### [EXCERPTED DATA]
* * * *

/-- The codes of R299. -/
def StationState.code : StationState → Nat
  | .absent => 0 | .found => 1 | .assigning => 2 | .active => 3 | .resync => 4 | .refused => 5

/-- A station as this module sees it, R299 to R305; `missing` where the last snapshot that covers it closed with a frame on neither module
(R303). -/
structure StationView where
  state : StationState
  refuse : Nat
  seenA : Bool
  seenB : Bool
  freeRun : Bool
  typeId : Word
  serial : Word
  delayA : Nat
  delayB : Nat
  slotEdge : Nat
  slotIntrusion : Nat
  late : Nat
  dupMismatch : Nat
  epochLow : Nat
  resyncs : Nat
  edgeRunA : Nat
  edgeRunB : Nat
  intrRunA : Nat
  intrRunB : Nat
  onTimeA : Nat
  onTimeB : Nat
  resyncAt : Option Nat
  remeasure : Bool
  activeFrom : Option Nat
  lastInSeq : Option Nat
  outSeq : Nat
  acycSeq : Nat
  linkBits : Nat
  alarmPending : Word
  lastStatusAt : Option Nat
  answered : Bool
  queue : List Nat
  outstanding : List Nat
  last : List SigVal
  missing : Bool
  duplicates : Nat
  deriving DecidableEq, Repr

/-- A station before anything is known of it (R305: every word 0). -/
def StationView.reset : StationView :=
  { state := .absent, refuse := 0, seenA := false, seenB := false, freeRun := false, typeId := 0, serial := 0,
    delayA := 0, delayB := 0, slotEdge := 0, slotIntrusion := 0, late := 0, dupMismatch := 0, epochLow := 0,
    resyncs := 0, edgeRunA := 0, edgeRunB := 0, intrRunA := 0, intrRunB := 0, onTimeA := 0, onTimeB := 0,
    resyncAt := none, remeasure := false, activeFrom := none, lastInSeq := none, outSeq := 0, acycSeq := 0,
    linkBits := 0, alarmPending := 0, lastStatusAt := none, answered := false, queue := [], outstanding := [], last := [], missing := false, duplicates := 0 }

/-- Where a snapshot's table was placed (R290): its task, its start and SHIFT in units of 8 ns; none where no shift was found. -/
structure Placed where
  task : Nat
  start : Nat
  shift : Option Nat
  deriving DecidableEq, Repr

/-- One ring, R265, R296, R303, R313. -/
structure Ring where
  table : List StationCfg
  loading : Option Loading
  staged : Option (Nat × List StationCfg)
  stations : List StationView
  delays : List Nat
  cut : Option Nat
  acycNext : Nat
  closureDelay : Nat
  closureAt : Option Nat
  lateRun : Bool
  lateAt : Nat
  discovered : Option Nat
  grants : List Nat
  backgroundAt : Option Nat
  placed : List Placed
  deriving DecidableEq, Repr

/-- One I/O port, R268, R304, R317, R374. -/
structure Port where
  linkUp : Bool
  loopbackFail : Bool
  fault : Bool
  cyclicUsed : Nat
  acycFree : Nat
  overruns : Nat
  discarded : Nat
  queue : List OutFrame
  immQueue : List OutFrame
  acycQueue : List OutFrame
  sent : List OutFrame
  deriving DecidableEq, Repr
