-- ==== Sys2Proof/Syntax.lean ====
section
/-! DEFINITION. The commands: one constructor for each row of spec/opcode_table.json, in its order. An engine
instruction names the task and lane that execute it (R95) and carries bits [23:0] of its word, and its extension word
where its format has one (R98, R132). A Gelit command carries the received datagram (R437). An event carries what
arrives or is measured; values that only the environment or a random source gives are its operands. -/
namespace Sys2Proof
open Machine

* * * *

### [WHAT YOU HAVE TO DO]
The exact lines of the material above starting at the one that contains "outSeq : Nat" and ending at the one that contains "def StationView.reset : StationView" are what to retype; leave out everything else.

### [EXERCISE OUTPUT]
  outSeq : Nat
  acycSeq : Nat
  linkBits : Nat
  alarmPending : Word
  lastStatusAt : Option Nat
  answered : Bool
  queue : List Nat
  outstanding : List Nat
  last : List SigVal
  missing : Bool
  duplicates : Nat
  deriving DecidableEq, Repr

/-- A station before anything is known of it (R305: every word 0). -/
def StationView.reset : StationView :=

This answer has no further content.